• **Records shown**:

-- ==== Sys2Proof/Machine/VMem.lean ====
section
/-! DEFINITION. Vector loads, stores, atomics and FIFO forms: majors 0x30 to 0x3B (R130-R135, R258-R272). -/

namespace Sys2Proof.Machine

/-! ### Formats -/

/-- Memory element width in bits (R258). -/
def memWidth (f : MemFmt) (t : Tag) : Nat :=
  match f with
  | .native => tagWidth t
  | .e4m3 | .e5m2 | .int8 | .nested => 8
  | .e2m1 | .int4 => 4
  | .bf16 => 16

/-- Whether a load, and a store, accepts a format with a tag (R133, R134). -/
def loadPairs (f : MemFmt) (t : Tag) : Bool :=
  match f with
  | .native => true
  | .e4m3 | .e5m2 | .e2m1 => isFpTag t
  | .int8 | .int4 | .nested => t != .i16p
  | .bf16 => t == .fp32
def storePairs (f : MemFmt) (t : Tag) : Bool :=
  match f with
  | .native => true
  | .bf16 => t == .fp32
  | _ => t != .i16p

/-- The value of a code of a format 1 to 6 (R130). -/
def fmtValue (f : MemFmt) (raw : Nat) : Val :=
  match f with
  | .e4m3 => decodeE4m3 raw
  | .e5m2 => decodeE5m2 raw
  | .e2m1 => decodeE2m1 raw
  | .int4 => .fin (exactOfInt (sgn 4 raw))
  | _ => .fin (exactOfInt (sgn 8 raw))

/-- A value under a scale: a NaN scale makes a NaN (R135). -/
def scaled (v : Val) : BlockScale → Val
  | .pow s => v.scale s
  | .nan => .nan false

/-- Widening of a memory value to an element of a tag (R133). -/
def widen (f : MemFmt) (t : Tag) (raw : Nat) (sc : BlockScale) : Nat :=
  match f with
  | .native => raw
  | .bf16 => if (bf16.decode raw).isNan then fp32.nanBits else raw * 65536
  | .int8 | .int4 | .nested =>
    let w := if f = .int4 then 4 else 8
    if isFpTag t then ((tagFmt t).deliver .nearest (scaled (fmtValue f raw) sc)).1 else wrap (tagWidth t) (sgn w raw)
  | _ => ((tagFmt t).deliver .nearest (scaled (fmtValue f raw) sc)).1

/-- Narrowing of an element for a store, and whether it saturated (R134). -/
def narrowed (f : MemFmt) (t : Tag) (x : Nat) (sc : BlockScale) : Nat × Bool :=
  match f with
  | .native => (x, false)
  | .bf16 => ((bf16.deliver .nearest (fp32.decode x)).1, false)
  | _ =>
    match sc with
    | .pow s => narrow f (elemValue t x) s
    | .nan => narrow f (.nan false) 0

/-- Where an access finds its scale byte: none when the format and BSCALE ask for no scale (R135). -/
def Hart.scaleAddr (h : Hart) (f : MemFmt) (k : Nat) : Option Word :=
  match f with
  | .native | .nested | .bf16 => none
  | _ => if h.csr.bscale = 0 then none else some (h.csr.bscale + BitVec.ofNat 64 k)

/-- The scale an E8M0 byte stands for. -/
def e8m0 (b : Nat) : BlockScale := if b = 255 then .nan else .pow ((b : Int) - 127)

/-! ### Addresses -/

/-- Where memory index `j` lies: its byte, or plane 0's byte, and the bit it starts at (R131, R258). -/
def elemAddr (f : MemFmt) (m : Nat) (a : Word) (j : Int) : Word × Nat :=
  if f = .nested then
    let k := (a.toNat % 1024 : Nat) + j
    let i := (k % 1024).toNat
    (BitVec.ofInt 64 ((a.toNat / 1024 * 1024 : Nat) + 1024 * (k / 1024) + (i / 8 : Nat)), i % 8)
  else
    let b := j * m
    (a + BitVec.ofInt 64 (b / 8), (b % 8).toNat)

/-- What one access of an element gives: a value, a cause at an address, a wait, a memory stall. -/
inductive Got (α : Type)
  | ok (a : α) (s : State)
  | fault (c : Cause) (va : Word)
  | wait (k : WaitKind) (va : Word)
  | stall (s : State)

/-- An access at an address. -/
def gotAt {α : Type} (va : Word) : Acc α → Got α
  | .ok a s => .ok a s
  | .fault c => .fault c (faultAddr c va)
  | .wait k => .wait k va
  | .stall s => .stall s

def Got.bind {α β : Type} (x : Got α) (k : α → State → Got β) : Got β :=
  match x with
  | .ok a s => k a s
  | .fault c va => .fault c va
  | .wait w va => .wait w va
  | .stall s => .stall s

/-- Runs a step for each item, in order, collecting the values. -/
def gather {α β : Type} (f : α → State → Got β) : List α → State → Got (List β)
  | [], s => .ok [] s
  | x :: l, s => (f x s).bind fun y s1 => (gather f l s1).bind fun ys s2 => .ok (y :: ys) s2

/-- Reads one byte of an element's access number `key` (the number tells its fabric replies apart). -/
def State.byteAt (s : State) (va : Word) (cls : Fin 16) (key : Nat) : Got Nat :=
  (gotAt va (s.loadBytes va 1 cls key)).bind fun l s' => .ok (leNat l) s'

/-- Reads the raw value of a field (R130-R132). -/
def State.readRaw (s : State) (f : MemFmt) (m : Nat) (va : Word) (sub : Nat) (cls : Fin 16) (key : Nat) : Got Nat :=
  if f = .nested then
    let planes := s.hart.csr.planes.toNat
    (gather (fun q (s : State) => s.byteAt (va + BitVec.ofNat 64 (128 * q)) cls (key + q)) (List.range planes) s).bind fun bs s' =>
      .ok ((positions bs).foldl (fun acc x => acc + bits x.2 sub 1 * 2 ^ (7 - x.1)) 0) s'
  else if m = 4 then (s.byteAt va cls key).bind fun b s' => .ok (bits b sub 4) s'
  else (gotAt va (s.loadBytes va (m / 8) cls key)).bind fun l s' => .ok (leNat l) s'

/-- An access made on behalf of an element: its fault, or the wait it enters, names the element's address (R261, R409, R435). -/
def Got.forElement {α : Type} (va : Word) : Got α → Got α
  | .fault c _ => .fault c va
  | .wait k _ => .wait k va
  | x => x

/-- Reads the scale byte of the element at `va`, as a load of the access's class (R135, R261). -/
def State.readScale (s : State) (a : Option Word) (va : Word) (cls : Fin 16) (key : Nat) : Got BlockScale :=
  match a with
  | none => .ok (.pow 0) s
  | some sa => ((s.byteAt sa cls key).bind fun b s' => .ok (e8m0 b) s').forElement va

/-- One field of an element: its register, its memory index, the number of its scale byte. -/
structure VField where
  reg : Reg
  j : Int
  scale : Nat
  deriving DecidableEq, Repr

/-- Loads one field (R264). -/
def State.loadField (s : State) (f : MemFmt) (cls : Fin 16) (base : Word) (e n : Nat) (x : VField) : Got (Reg × Nat) :=
  let t := s.hart.tag x.reg
  let m := memWidth f t
  let (va, sub) := elemAddr f m base x.j
  let sa := if isFpTag t then s.hart.scaleAddr f x.scale else none
  (s.readScale sa va cls (e * 128 + 64 + n)).bind fun sc s1 =>
    (s1.readRaw f m va sub cls (e * 128 + 8 * n)).bind fun raw s2 => .ok (x.reg, widen f t raw sc) s2

/-- The plane bytes or bytes that store a raw value. -/
def rawWrites (f : MemFmt) (m : Nat) (va : Word) (sub raw : Nat) : List (Word × List Byte × Byte) :=
  if f = .nested then
    (List.range 8).map fun q =>
      (va + BitVec.ofNat 64 (128 * q), [BitVec.ofNat 8 (bits raw (7 - q) 1 * 2 ^ sub)], BitVec.ofNat 8 (2 ^ sub))
  else if m = 4 then [(va, [BitVec.ofNat 8 (raw % 16 * 2 ^ sub)], BitVec.ofNat 8 (15 * 2 ^ sub))]
  else [(va, leBytes (m / 8) raw, 0xFF)]

/-- Judges the writes of one field: the writes, and whether narrowing saturated (R264). -/
def State.storeField (s : State) (f : MemFmt) (cls : Fin 16) (base : Word) (e n : Nat) (x : VField) : Got (List Write × Bool) :=
  let t := s.hart.tag x.reg
  let m := memWidth f t
  let (va, sub) := elemAddr f m base x.j
  (s.readScale (s.hart.scaleAddr f x.scale) va cls (e * 128 + 64 + n)).bind fun sc s1 =>
    let r := narrowed f t (s.hart.elem x.reg e) sc
    (gather (fun (w : Word × List Byte × Byte) (s : State) =>
        gotAt w.1 (s.storeTarget w.1 w.2.1 w.2.2)) (rawWrites f m va sub r.1) s1).bind fun ws s2 => .ok (ws, r.2) s2

/-! ### Running over elements -/

/-- Why a vector access stops before an element. -/
inductive Stop
  | fault (c : Cause) (va : Word)
  | wait (k : WaitKind) (va : Word)
  | stall
  deriving DecidableEq, Repr

/-- What the elements of an access give, in ascending order, up to the first that stops. -/
structure Swept (α : Type) where
  done : List (Nat × α)
  stop : Option (Nat × Stop)
  state : State

/-- A wait found at an element: a stop, or the cause that ends it once its limit has been reached (R445). -/
def State.stopFor (s : State) (k : WaitKind) (va : Word) : Stop :=
  match s.waitEnds k with
  | some c => .fault c va
  | none => .wait k va

/-- Runs one step per element, in ascending order, up to the first that stops (R38, R263). -/
def sweep {α : Type} (f : Nat → State → Got α) : List Nat → State → Swept α
  | [], s => { done := [], stop := none, state := s }
  | e :: l, s =>
    match f e s with
    | .ok a s1 =>
      let r := sweep f l s1
      { r with done := (e, a) :: r.done }
    | .fault c va => { done := [], stop := some (e, .fault c va), state := s }
    | .wait k va => { done := [], stop := some (e, s.stopFor k va), state := s }
    | .stall s1 => { done := [], stop := some (e, .stall), state := { s with fabric := s1.fabric } }

/-- First element a stop leaves uncommitted: a wait for a version falls back to its group of 8 (R40, R434). -/
def stopElem (e : Nat) : Stop → Nat
  | .wait .versionLoad _ => e / 8 * 8
  | _ => e

/-- The convoy holds at an element, but at none that was committed before: VCONV and VSTART name the stop (R38, R40, R434; log 40). -/
def State.holdAt (s : State) (e : Nat) (w : Option (WaitKind × Word)) : State :=
  let n := max e s.hart.firstElem
  let s1 := s.onHart fun h =>
    { h with csr := { h.csr with vconv := BitVec.ofNat 2 h.iss.runPos, vstart := BitVec.ofNat 10 n } }
  match w with
  | some (k, va) => s1.waitFor k n va
  | none => s1.stall n

/-- A deterministic-mode fault stands as at issue; any other is an element stop (R38, R262). -/
def State.elemTrap (s : State) (e : Nat) (c : Cause) (va : Word) : State :=
  if c = .deterministic then s.trapWord c else s.trap false e c va

/-- Applies a stop after the elements below it are committed. -/
def State.stopAt (s : State) (stop : Option (Nat × Stop)) : State :=
  match stop with
  | none => s
  | some (e, .fault c va) => s.elemTrap e c va
  | some (e, .wait k va) => s.holdAt (stopElem e (.wait k va)) (some (k, va))
  | some (e, .stall) => s.holdAt (stopElem e .stall) none

/-- Elements that are committed: those below the stop. -/
def Swept.committed {α : Type} (r : Swept α) : List (Nat × α) :=
  match r.stop with
  | none => r.done
  | some (e, k) => r.done.filter fun x => decide (x.1 < stopElem e k)

/-- Whether an access commits no element: none is left, or it stops at the first (R38). -/
def Swept.nothing {α : Type} (r : Swept α) (h : Hart) : Bool :=
  match r.stop with
  | none => h.range.isEmpty
  | some (e, k) => h.range.all fun x => decide (stopElem e k ≤ x)

/-- Requests, answers and reports of the fabric after a sweep: elements that fall back to their group keep their answers. -/
def Swept.carry {α : Type} (r : Swept α) (s : State) : State :=
  match r.stop with
  | some (_, .wait .versionLoad _) => { s with fabric := r.state.fabric }
  | _ =>
    let h := r.state.hart
    { s with fabric := r.state.fabric, hart := { s.hart with replies := h.replies, reports := h.reports, reportLost := h.reportLost } }

/-- Whether an access stops for an answer or a bank, to go on later with the rest of the same instruction. -/
def stalled (stop : Option (Nat × Stop)) : Bool :=
  match stop with
  | some (_, .stall) => true
  | _ => false

/-- Whether an element's address is in a versioned region (R262). -/
def State.inRegion (s : State) (va : Word) : Bool :=
  match s.resolve s.hart.ctx .load va with
  | .ok (.device pa) => (s.regionAt s.hart.part pa).isSome
  | _ => false

/-- The shape of an access: what each element's fields are. -/
structure VShape where
  fmt : MemFmt
  cls : Fin 16
  base : Word
  mask : Reg
  regs : List Reg
  fields : Nat → List VField

/-- Register whose tag decides the width of an access. -/
def VShape.lead (v : VShape) (h : Hart) : Nat := memWidth v.fmt (h.tag (v.regs.headD 0))

/-- Whether the base is misaligned, and so every element (R262). -/
def VShape.misaligned (v : VShape) (h : Hart) : Bool :=
  let m := v.lead h
  v.fmt != .nested && decide (16 ≤ m) && ! aligned v.base (m / 8)

/-- Address of an element's first field. -/
def VShape.addr (v : VShape) (h : Hart) (e : Nat) : Word :=
  (elemAddr v.fmt (v.lead h) v.base (((v.fields e).map (·.j)).headD 0)).1

/-- The addresses of an element's fields, plane by plane (R131). -/
def VShape.fieldsAt (v : VShape) (h : Hart) (load : Bool) (e : Nat) : List Word :=
  (v.fields e).flatMap fun x =>
    let a := (elemAddr v.fmt (memWidth v.fmt (h.tag x.reg)) v.base x.j).1
    if v.fmt = .nested then (List.range (if load then h.csr.planes.toNat else 8)).map fun q => a + BitVec.ofNat 64 (128 * q) else [a]

/-- The addresses of the scale bytes of an element's fields (R135, R261). -/
def VShape.scalesAt (v : VShape) (h : Hart) (load : Bool) (e : Nat) : List Word :=
  (v.fields e).flatMap fun x => (if load ∧ ¬ isFpTag (h.tag x.reg) then none else h.scaleAddr v.fmt x.scale).toList

/-- Every address an element of an access reads: its fields where it loads, and their scale bytes (R131, R261). -/
def VShape.touched (v : VShape) (h : Hart) (load : Bool) (e : Nat) : List Word :=
  (if load then v.fieldsAt h true e else []) ++ v.scalesAt h load e

/-- Whether an access reads a versioned region in deterministic mode, which stands as a trap at issue (R149, R262, R427). -/
def State.forbidden (s : State) (v : VShape) (load : Bool) (act : List Nat) : Bool :=
  s.hart.st.det && ! s.hart.iss.judging && act.any fun e => (v.touched s.hart load e).any s.inRegion

/-- A vector load, already judged: all its registers, element by element (R263-R267). -/
def State.vload (s : State) (v : VShape) : State :=
  let h := s.hart
  let act := h.active v.mask
  if s.forbidden v true act then s.trapWord .deterministic
  else if v.misaligned h ∧ act ≠ [] then s.trap false (act.headD 0) .misaligned (v.addr h (act.headD 0))
  else
    let r := sweep (fun e s => gather (fun (x : Nat × VField) (s : State) => s.loadField v.fmt v.cls v.base e x.1 x.2)
      (positions (v.fields e)) s) act s
    let puts := r.committed.flatMap fun x => x.2.map fun y => (y.1, x.1, y.2)
    let write := fun (h : Hart) (reg : Reg) =>
      h.setV reg (h.tag reg) (putElems h.v[reg] (tagWidth (h.tag reg))
        ((puts.filter fun p => p.1 == reg).map fun p => (p.2.1, p.2.2)))
    ((r.carry s).onHart fun h => if r.nothing h then h else v.regs.foldl write h).stopAt r.stop

/-- A list in an order of free choice (R102; log 4). -/
def State.shuffle {α : Type} (s : State) : Nat → List α → List α × State
  | 0, l => (l, s)
  | n + 1, l =>
    match l with
    | [] => ([], s)
    | x :: xs =>
      let (k, s1) := s.draw
      let l' := x :: xs
      let i := k % l'.length
      let (r, s2) := s1.shuffle n (l'.eraseIdx i)
      ((l'.getD i x) :: r, s2)

/-! ### Stores to other ranks (R372, R442) -/

/-- The byte that writes leave at an offset of a rank's window, where one writes all of it: the last. -/
def remoteByte (ws : List Write) (q o : Nat) : Option Byte :=
  ws.foldl (fun b w => match w.target with
    | .remote r off => if r = q ∧ off ≤ o ∧ o < off + w.data.length ∧ w.mask = 0xFF then w.data[o - off]? else b
    | _ => b) none

/-- The bytes of a line of a rank's window that writes cover in full. -/
def remoteLine (ws : List Write) (q line : Nat) : Option (List Byte) :=
  let l := (List.range 128).filterMap fun i => remoteByte ws q (line + i)
  if l.length = 128 then some l else none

• **The problem**:
Repeat the entries above verbatim, but only from the line that has "the values. -/" down to the line that has "field (R130-R132). -/", inclusive.

• **Task result**:
/-- Runs a step for each item, in order, collecting the values. -/
def gather {α β : Type} (f : α → State → Got β) : List α → State → Got (List β)
  | [], s => .ok [] s
  | x :: l, s => (f x s).bind fun y s1 => (gather f l s1).bind fun ys s2 => .ok (y :: ys) s2

/-- Reads one byte of an element's access number `key` (the number tells its fabric replies apart). -/
def State.byteAt (s : State) (va : Word) (cls : Fin 16) (key : Nat) : Got Nat :=
  (gotAt va (s.loadBytes va 1 cls key)).bind fun l s' => .ok (leNat l) s'

/-- Reads the raw value of a field (R130-R132). -/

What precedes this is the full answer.